* TASK DETAILS: All lines from the start of the listing below through the line containing "h' : BitVec" are to be written out again exactly, and no others.

* RECORDS SHOWN:
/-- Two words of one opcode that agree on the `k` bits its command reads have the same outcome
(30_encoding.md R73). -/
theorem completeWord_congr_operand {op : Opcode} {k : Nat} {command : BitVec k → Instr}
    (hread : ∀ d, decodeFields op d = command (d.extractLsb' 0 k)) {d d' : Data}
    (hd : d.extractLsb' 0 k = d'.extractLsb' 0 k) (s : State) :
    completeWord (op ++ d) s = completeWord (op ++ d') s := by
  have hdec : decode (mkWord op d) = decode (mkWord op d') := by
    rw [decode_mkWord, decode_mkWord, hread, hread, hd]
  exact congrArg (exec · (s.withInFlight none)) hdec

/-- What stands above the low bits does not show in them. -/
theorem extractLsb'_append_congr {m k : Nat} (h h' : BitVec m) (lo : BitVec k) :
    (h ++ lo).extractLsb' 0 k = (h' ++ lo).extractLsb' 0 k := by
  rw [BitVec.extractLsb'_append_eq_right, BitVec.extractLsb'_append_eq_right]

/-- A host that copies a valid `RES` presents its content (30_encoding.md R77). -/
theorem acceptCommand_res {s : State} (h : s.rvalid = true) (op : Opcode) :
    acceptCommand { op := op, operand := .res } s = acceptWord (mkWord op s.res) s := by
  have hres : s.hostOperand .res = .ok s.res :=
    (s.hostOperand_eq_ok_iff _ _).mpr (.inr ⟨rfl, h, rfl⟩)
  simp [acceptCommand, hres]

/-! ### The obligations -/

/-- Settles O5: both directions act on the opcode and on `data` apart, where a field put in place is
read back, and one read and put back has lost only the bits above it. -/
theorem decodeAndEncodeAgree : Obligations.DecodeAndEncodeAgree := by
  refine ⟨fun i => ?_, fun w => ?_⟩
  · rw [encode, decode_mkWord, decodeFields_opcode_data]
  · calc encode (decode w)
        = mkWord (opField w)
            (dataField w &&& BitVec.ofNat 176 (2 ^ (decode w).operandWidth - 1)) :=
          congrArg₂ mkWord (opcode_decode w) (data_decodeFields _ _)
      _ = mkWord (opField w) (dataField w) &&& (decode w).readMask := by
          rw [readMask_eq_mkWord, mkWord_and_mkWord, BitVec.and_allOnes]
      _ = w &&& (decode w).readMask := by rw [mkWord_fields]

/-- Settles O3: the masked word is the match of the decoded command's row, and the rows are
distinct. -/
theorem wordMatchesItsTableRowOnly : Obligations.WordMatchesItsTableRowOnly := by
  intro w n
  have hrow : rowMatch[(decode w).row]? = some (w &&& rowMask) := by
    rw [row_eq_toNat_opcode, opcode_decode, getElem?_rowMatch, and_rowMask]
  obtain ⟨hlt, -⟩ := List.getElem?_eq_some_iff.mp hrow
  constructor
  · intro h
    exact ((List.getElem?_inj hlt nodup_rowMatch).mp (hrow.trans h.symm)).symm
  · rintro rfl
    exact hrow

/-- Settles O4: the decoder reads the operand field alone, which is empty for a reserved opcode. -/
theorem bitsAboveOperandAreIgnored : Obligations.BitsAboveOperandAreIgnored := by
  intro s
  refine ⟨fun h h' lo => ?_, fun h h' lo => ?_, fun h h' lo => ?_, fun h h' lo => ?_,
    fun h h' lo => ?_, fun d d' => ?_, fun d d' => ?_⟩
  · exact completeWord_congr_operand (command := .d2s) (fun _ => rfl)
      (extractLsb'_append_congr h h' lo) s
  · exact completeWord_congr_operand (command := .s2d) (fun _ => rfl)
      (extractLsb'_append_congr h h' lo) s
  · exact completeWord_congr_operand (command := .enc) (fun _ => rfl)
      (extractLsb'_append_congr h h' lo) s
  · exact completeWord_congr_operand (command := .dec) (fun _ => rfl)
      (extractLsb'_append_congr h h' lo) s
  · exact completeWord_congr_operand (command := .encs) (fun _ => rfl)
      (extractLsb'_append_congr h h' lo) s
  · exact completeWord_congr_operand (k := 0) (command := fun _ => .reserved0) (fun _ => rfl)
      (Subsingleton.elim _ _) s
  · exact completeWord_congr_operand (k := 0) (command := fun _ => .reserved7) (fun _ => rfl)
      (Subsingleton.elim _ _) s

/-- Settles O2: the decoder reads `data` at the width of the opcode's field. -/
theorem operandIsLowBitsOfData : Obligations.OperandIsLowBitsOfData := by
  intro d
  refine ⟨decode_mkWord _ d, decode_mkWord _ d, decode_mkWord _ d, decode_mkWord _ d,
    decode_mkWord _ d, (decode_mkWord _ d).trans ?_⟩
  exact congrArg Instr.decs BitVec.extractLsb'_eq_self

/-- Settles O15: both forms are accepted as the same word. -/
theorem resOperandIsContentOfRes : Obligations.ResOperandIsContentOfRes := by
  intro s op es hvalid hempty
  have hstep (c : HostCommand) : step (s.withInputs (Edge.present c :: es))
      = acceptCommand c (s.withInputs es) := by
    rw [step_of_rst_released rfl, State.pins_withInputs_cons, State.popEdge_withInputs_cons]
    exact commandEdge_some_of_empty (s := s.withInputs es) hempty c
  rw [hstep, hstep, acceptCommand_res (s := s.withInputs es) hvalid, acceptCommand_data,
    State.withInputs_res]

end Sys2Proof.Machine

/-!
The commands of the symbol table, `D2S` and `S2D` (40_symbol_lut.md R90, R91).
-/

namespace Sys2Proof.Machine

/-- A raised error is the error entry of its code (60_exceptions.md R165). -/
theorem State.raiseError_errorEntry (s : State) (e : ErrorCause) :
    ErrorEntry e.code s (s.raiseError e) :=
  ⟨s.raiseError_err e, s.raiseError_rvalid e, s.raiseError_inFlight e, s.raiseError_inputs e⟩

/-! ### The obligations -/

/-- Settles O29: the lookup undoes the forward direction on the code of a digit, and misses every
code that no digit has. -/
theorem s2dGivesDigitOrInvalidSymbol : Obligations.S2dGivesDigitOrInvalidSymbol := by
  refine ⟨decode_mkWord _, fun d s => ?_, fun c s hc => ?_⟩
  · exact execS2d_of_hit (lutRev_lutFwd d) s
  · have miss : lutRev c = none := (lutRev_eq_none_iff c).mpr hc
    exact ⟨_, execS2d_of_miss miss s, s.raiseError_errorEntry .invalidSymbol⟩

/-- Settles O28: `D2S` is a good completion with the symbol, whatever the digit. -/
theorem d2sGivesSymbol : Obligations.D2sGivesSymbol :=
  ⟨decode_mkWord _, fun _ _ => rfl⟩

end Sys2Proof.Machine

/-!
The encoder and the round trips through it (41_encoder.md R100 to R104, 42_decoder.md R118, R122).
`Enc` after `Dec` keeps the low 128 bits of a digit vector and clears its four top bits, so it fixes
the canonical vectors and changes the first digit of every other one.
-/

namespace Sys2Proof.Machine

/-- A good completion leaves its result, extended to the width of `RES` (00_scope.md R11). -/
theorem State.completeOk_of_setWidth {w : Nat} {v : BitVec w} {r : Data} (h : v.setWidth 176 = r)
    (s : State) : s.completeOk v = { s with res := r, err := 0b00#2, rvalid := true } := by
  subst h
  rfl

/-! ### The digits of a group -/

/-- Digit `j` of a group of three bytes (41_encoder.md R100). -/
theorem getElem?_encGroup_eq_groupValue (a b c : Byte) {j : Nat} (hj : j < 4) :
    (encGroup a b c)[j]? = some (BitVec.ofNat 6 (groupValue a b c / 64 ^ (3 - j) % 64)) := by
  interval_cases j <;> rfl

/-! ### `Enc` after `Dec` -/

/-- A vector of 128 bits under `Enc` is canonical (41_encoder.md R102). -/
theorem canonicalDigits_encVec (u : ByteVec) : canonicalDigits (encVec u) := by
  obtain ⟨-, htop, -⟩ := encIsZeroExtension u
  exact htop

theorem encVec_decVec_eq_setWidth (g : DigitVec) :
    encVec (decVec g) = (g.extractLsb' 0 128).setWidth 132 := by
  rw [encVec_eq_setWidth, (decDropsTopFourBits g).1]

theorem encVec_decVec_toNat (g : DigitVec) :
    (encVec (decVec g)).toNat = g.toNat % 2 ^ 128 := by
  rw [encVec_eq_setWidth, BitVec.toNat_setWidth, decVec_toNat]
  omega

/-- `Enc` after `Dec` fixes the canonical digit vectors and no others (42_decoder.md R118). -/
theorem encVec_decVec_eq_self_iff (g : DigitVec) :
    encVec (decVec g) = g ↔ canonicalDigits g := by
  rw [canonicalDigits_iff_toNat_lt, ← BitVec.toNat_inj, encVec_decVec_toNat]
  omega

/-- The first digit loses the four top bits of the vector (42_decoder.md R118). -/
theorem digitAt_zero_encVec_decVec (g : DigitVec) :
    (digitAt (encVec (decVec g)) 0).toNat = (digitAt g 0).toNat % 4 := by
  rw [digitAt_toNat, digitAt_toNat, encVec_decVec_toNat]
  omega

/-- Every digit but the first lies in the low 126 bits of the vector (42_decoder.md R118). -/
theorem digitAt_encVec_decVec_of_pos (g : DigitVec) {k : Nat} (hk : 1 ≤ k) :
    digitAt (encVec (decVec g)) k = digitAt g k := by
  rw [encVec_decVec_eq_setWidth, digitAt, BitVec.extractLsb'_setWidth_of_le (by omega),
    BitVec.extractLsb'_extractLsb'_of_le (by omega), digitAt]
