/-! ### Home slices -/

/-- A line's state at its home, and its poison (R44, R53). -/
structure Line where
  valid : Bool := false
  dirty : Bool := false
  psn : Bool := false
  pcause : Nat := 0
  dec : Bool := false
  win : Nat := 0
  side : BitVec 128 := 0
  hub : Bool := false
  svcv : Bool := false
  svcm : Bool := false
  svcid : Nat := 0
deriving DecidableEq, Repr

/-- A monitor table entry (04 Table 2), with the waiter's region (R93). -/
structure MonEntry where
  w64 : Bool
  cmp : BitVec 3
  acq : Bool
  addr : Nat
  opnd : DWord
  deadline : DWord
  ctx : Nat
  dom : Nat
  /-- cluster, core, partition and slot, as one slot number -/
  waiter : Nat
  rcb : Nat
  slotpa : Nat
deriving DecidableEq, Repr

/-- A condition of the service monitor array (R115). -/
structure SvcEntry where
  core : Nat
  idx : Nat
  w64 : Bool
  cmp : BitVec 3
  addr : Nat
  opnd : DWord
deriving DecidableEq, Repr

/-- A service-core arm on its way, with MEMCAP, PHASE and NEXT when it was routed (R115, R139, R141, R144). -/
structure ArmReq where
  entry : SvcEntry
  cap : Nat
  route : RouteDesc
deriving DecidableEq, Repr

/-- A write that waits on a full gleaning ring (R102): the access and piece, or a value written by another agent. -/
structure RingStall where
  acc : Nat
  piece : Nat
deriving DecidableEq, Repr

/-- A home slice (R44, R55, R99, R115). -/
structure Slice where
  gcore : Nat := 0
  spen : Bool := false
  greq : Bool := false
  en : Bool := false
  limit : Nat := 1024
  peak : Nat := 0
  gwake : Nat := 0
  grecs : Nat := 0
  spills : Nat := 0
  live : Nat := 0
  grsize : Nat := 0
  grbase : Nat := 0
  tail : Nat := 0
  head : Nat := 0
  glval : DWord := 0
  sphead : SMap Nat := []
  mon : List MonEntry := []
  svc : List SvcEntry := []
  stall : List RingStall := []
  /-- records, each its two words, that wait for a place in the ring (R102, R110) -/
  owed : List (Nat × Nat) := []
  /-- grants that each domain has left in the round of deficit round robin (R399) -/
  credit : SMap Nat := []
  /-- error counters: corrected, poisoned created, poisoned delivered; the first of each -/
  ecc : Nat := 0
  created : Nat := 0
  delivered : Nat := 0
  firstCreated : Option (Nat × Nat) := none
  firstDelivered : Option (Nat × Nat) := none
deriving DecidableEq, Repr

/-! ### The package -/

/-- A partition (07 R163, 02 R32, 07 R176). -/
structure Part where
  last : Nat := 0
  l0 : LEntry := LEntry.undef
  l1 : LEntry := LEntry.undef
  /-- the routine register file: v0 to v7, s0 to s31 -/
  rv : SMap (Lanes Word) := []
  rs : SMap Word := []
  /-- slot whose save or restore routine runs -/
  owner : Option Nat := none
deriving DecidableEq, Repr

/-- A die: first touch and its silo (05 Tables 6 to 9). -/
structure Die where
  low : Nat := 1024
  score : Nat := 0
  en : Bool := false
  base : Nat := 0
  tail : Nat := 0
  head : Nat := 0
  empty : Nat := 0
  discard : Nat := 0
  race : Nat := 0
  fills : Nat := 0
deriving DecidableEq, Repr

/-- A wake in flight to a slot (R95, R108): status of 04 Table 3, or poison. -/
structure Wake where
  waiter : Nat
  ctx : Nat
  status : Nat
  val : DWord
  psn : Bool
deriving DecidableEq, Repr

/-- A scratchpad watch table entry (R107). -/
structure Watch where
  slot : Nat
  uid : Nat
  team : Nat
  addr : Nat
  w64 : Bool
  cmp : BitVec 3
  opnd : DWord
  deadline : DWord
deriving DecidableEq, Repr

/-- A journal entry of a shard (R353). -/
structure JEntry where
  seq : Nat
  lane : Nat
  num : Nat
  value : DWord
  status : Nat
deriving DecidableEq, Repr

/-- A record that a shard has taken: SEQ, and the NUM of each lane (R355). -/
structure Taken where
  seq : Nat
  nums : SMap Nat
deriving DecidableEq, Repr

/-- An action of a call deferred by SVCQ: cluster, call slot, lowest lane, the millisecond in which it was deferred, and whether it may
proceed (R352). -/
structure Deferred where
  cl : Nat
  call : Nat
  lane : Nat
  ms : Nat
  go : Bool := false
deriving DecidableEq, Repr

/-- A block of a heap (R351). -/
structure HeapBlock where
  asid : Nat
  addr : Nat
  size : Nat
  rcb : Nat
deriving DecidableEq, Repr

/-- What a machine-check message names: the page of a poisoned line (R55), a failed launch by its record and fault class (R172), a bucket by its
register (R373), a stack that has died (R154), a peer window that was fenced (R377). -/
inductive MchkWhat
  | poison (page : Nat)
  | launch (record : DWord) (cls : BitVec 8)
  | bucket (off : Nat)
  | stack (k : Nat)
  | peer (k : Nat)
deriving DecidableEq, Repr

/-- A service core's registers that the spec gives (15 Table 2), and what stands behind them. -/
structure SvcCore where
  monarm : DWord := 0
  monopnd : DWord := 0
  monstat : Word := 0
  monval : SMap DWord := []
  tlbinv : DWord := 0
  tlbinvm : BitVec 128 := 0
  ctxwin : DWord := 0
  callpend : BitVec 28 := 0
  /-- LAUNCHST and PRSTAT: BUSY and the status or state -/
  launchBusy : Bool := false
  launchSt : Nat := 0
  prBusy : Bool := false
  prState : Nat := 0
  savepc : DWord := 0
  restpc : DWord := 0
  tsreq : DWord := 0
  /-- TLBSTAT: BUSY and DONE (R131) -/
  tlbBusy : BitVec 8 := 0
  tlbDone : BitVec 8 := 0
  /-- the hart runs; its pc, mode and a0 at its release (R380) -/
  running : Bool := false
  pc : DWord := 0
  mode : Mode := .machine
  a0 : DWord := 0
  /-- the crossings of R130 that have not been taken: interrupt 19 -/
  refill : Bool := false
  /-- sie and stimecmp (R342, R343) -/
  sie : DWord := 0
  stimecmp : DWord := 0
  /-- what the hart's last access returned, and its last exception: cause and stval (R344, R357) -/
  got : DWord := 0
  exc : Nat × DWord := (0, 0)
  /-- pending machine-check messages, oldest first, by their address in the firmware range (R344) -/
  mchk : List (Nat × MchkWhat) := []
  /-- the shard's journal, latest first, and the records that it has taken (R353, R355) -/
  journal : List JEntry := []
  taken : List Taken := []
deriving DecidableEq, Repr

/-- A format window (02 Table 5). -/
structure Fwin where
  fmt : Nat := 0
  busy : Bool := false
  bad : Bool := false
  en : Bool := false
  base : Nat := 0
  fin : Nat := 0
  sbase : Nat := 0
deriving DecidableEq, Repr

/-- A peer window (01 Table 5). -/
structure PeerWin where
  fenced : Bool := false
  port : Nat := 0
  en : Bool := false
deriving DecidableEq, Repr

* SOLVED EXERCISE:
/-- Two words of one opcode that agree on the `k` bits its command reads have the same outcome
(30_encoding.md R73). -/
theorem completeWord_congr_operand {op : Opcode} {k : Nat} {command : BitVec k → Instr}
    (hread : ∀ d, decodeFields op d = command (d.extractLsb' 0 k)) {d d' : Data}
    (hd : d.extractLsb' 0 k = d'.extractLsb' 0 k) (s : State) :
    completeWord (op ++ d) s = completeWord (op ++ d') s := by
  have hdec : decode (mkWord op d) = decode (mkWord op d') := by
    rw [decode_mkWord, decode_mkWord, hread, hread, hd]
  exact congrArg (exec · (s.withInFlight none)) hdec

/-- What stands above the low bits does not show in them. -/
theorem extractLsb'_append_congr {m k : Nat} (h h' : BitVec m) (lo : BitVec k) :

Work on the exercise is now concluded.